The filling material is common to all of the present forms of the invention as well, and comprises a rheolically plastic material, such as a wax, in the preferred form, that is plastic under load, but is not readily flowable. In other words, by Theologically plastic, it is meant that the wax material moves or flows very slowly in response to pressures and repeated movements against its surface. In the case of an insole, the filling material will significantly redistribute itself in a range of 50-500 gait cycles, depending on its temperature, but full formation within the range of 50 to 200 gait cycles is preferred. The wax flows slowly enough at ambient temperatures and plantar pressures so that on a step-by-step basis it is presenting a firm support surface to the bottom of the foot. Another possible approach would be to pre-warm the wax to achieved “form-in” of cradling contours in fewer steps but this is time consuming and bothersome.
An ideal wax would be one that is moldable but firm throughout the range of temperatures typically encountered under foot in a shoe.

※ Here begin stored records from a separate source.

-- ==== Sys2Proof/Machine/Management.lean ====
section
/-! DEFINITION. The meanings of the management requests: each arrives at the C port addressed to the part (R176
row 2), is taken if the answer list has room (R184), and its arrival then reaches MA (R152). -/

namespace Sys2Proof.Machine

/-- STATUS (R186). -/
def execStatus (src : Addr) (tag : BitVec 16) (_fields : List Byte) (s : State) :
    Host.Outcome State Fault Refusal :=
  s.does (requestAtC (statusRequest src tag))

/-- ERROR_READ (R187). -/
def execErrorRead (src : Addr) (tag : BitVec 16) (_fields : List Byte) (s : State) :
    Host.Outcome State Fault Refusal :=
  s.does (requestAtC (errorReadRequest src tag))

/-- MOVE_READ (R188). -/
def execMoveRead (src : Addr) (tag : BitVec 16) (fields : List Byte) (s : State) :
    Host.Outcome State Fault Refusal :=
  s.does (requestAtC (needBytes 1 src tag fields (moveReadRequest src tag fields)))

/-- SNAPSHOT (R196). -/
def execSnapshot (src : Addr) (tag : BitVec 16) (fields : List Byte) (s : State) :
    Host.Outcome State Fault Refusal :=
  s.does (requestAtC (needBytes 3 src tag fields (snapshotRequest src tag fields)))

/-- SNAPSHOT_READ (R197). -/
def execSnapshotRead (src : Addr) (tag : BitVec 16) (fields : List Byte) (s : State) :
    Host.Outcome State Fault Refusal :=
  s.does (requestAtC (needBytes 3 src tag fields (snapshotReadRequest src tag fields)))

/-- LOAD_BEGIN (R190). -/
def execLoadBegin (src : Addr) (tag : BitVec 16) (fields : List Byte) (s : State) :
    Host.Outcome State Fault Refusal :=
  s.does (requestAtC (needBytes 6 src tag fields (loadBeginRequest src tag fields)))

/-- LOAD_DATA (R191). -/
def execLoadData (src : Addr) (tag : BitVec 16) (fields : List Byte) (s : State) :
    Host.Outcome State Fault Refusal :=
  s.does (requestAtC (loadDataRequest src tag fields))

/-- LOAD_END (R192). -/
def execLoadEnd (src : Addr) (tag : BitVec 16) (fields : List Byte) (s : State) :
    Host.Outcome State Fault Refusal :=
  s.does (requestAtC (needBytes 2 src tag fields (loadEndRequest src tag fields)))

/-- LOAD_ABORT (R194). -/
def execLoadAbort (src : Addr) (tag : BitVec 16) (_fields : List Byte) (s : State) :
    Host.Outcome State Fault Refusal :=
  s.does (requestAtC (loadAbortRequest src tag))

/-- ENGAGE (R150, R151). -/
def execEngage (src : Addr) (tag : BitVec 16) (_fields : List Byte) (s : State) :
    Host.Outcome State Fault Refusal :=
  s.does (requestAtC (engageRequest src tag))

/-- DISENGAGE (R158). -/
def execDisengage (src : Addr) (tag : BitVec 16) (_fields : List Byte) (s : State) :
    Host.Outcome State Fault Refusal :=
  s.does (requestAtC (disengageRequest src tag))

/-- HOLD (R154). -/
def execHold (src : Addr) (tag : BitVec 16) (_fields : List Byte) (s : State) :
    Host.Outcome State Fault Refusal :=
  s.does (requestAtC (holdRequest src tag))

/-- RELEASE (R156). -/
def execRelease (src : Addr) (tag : BitVec 16) (_fields : List Byte) (s : State) :
    Host.Outcome State Fault Refusal :=
  s.does (requestAtC (releaseRequest src tag))

/-- CLEAR_STICKY_FLAGS (R198): a CLEAR as its fields read. -/
def execClearStickyFlags (src : Addr) (tag : BitVec 16) (fields : List Byte) (s : State) :
    Host.Outcome State Fault Refusal :=
  s.does (requestAtC (needBytes 2 src tag fields (clearRequest src tag fields)))

/-- CLEAR_SUSPECT_CONDITION (R116, R198): a CLEAR as its fields read. -/
def execClearSuspectCondition (src : Addr) (tag : BitVec 16) (fields : List Byte) (s : State) :
    Host.Outcome State Fault Refusal :=
  s.does (requestAtC (needBytes 2 src tag fields (clearRequest src tag fields)))

/-- RESET (R199, R174). -/
def execReset (src : Addr) (tag : BitVec 16) (body : ResetBody) (s : State) :
    Host.Outcome State Fault Refusal :=
  s.does (requestAtC (resetRequest src tag body.cutC body.cutF))

/-- UNKNOWN_REQUEST_KIND (R185): an MREQ to the part as its kind reads. -/
def execUnknownRequestKind (kind : Byte) (src : Addr) (tag : BitVec 16) (fields : List Byte)
    (s : State) : Host.Outcome State Fault Refusal :=
  s.does (requestAtC (requestOf kind src tag fields))

end Sys2Proof.Machine
end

The estimated temperature range within a shoe is about 70° F. to 110° F. In tests, a micro-crystalline wax (Industrial Raw Materials Corp.—Indramic 2975) with a melting temperature of 150-160° F. and needle penetration value of 35 at 77° F. and a polyethylene wax (M. Argnesco & Co.—Cerita Wax 09321) with a penetration value of 75 at 77° F. work well.

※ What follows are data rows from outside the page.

-- ==== Sys2Proof/Certificates/Slice0/Obligations.lean ====
section
/-! DEFINITION. The statements of this model for the provers, from the numbered rules of spec/: one step and one
command, what every step keeps, what the whole part never does, then the rules block by block. -/

open Sys2Proof Sys2Proof.Machine

/-! ### One step -/

/-- A step takes the command at the front of the queue and runs it on the rest; every command completes, and
touches neither the queue's rest nor the count of free choices. That commands wait in one queue, first in, first
out, is the model's choice (log entry 31); that every command completes is deduced (log entry 36). -/
def Obligations.StepTakesTheFrontCommand : Prop :=
  ∀ (c : Instr) (rest : List Instr) (s : State), s.pending = c :: rest →
    step s = exec c { s with pending := rest } ∧
    ∃ p, exec c { s with pending := rest } = .next { s with pending := rest, part := p }

/-- The model's choice (log entries 1 and 2), on R1's time base: on an empty queue the one own command that
is due goes into the queue, of several due ones some one goes in, and with none due the time rises by one and
every running timer of the part falls by one, frozen and stopped ones staying. A command put in this way changes
the part when it is taken. -/
def Obligations.IdlePartGoesOnOfItself : Prop :=
  (∀ s : State, s.pending = [] →
    (dueCommands s = [] → step s = .next { s with part := tick s.part }) ∧
    (dueCommands s ≠ [] → ∃ c n, c ∈ dueCommands s ∧ step s = .next { s with pending := [c], turns := n } ∧
      (dueCommands s = [c] → n = s.turns)) ∧
    ∀ c ∈ dueCommands s, ∃ p, step { s with pending := [c] } = .next { s with part := p } ∧ p ≠ s.part) ∧
  (∀ p : Part, let q := tick p
    q.now = p.now + 1 ∧
    q.wru = { p.wru with
      freshness := p.wru.freshness.tick, gust := p.wru.gust.tick, excursion := p.wru.excursion.tick } ∧
    q.rsq = { p.rsq with
      rows := p.rsq.rows.map fun row => { row with grace := row.grace.tick, settle := row.settle.tick }
      switch := p.rsq.switch.map fun sw => { sw with limit := sw.limit.tick } } ∧
    q.se = { p.se with bursts := p.se.bursts.map fun b => { b with
      lockTimer := b.lockTimer.tick
      steps := b.steps.map fun x => { x with timer := x.timer.tick } } } ∧
    q.rau = { p.rau with records := p.rau.records.map fun u => { u with
      timer := u.timer.tick
      round := u.round.map fun rd => { rd with timer := rd.timer.tick } } } ∧
    q.tm = { p.tm with scrubTimer := p.tm.scrubTimer.tick } ∧
    q.ma = { p.ma with
      silence := p.ma.silence.tick
      load := p.ma.load.map fun c => { c with idle := c.idle.tick } } ∧
    q.ti = p.ti ∧ q.ms = p.ms ∧ q.releaseDue = p.releaseDue ∧ q.startsDue = p.startsDue) ∧
  ∀ n, Timer.tick (.running (n + 1)) = .running n ∧ Timer.tick (.frozen n) = .frozen n ∧
    Timer.tick .stopped = .stopped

Wax is relatively incompressible compared to compressive cushioning materials such as foams, now in common use.
The relatively non-elastic or inelastic enclosure material (modulus of elasticity greater than 25,000 psi) can have more than one layer, to prevent the individual compartments from distending or bulging too far, into low pressure areas.
The volume limiting features such as a spot or line seam or “quilting” that fastens the top and bottom layers together are used to limit bulging amplitudes. The amount of filling material in a particular compartment to achieve the desired effect will not vary so much from person to person, so a standard filling can be used, and the spot and line welds help carry the loads necessary to resist outer or peripheral seam separation as well as excessive bulging.
The pads are compartmentalized or formed into capsules to resist peristaltic pumping action on the contents in the pad. Controlling the redistribution of the wax under simple repeated surface contact pressures is important. The peristaltic pumping of the wax, for example in an insole, from lateral to medial under the “ball” (MTP joint region) of the foot can be impeded and limited by dividing the area into a multiplicity of segregated capsules perpendicularly transversing the direction of the peristaltic pump action.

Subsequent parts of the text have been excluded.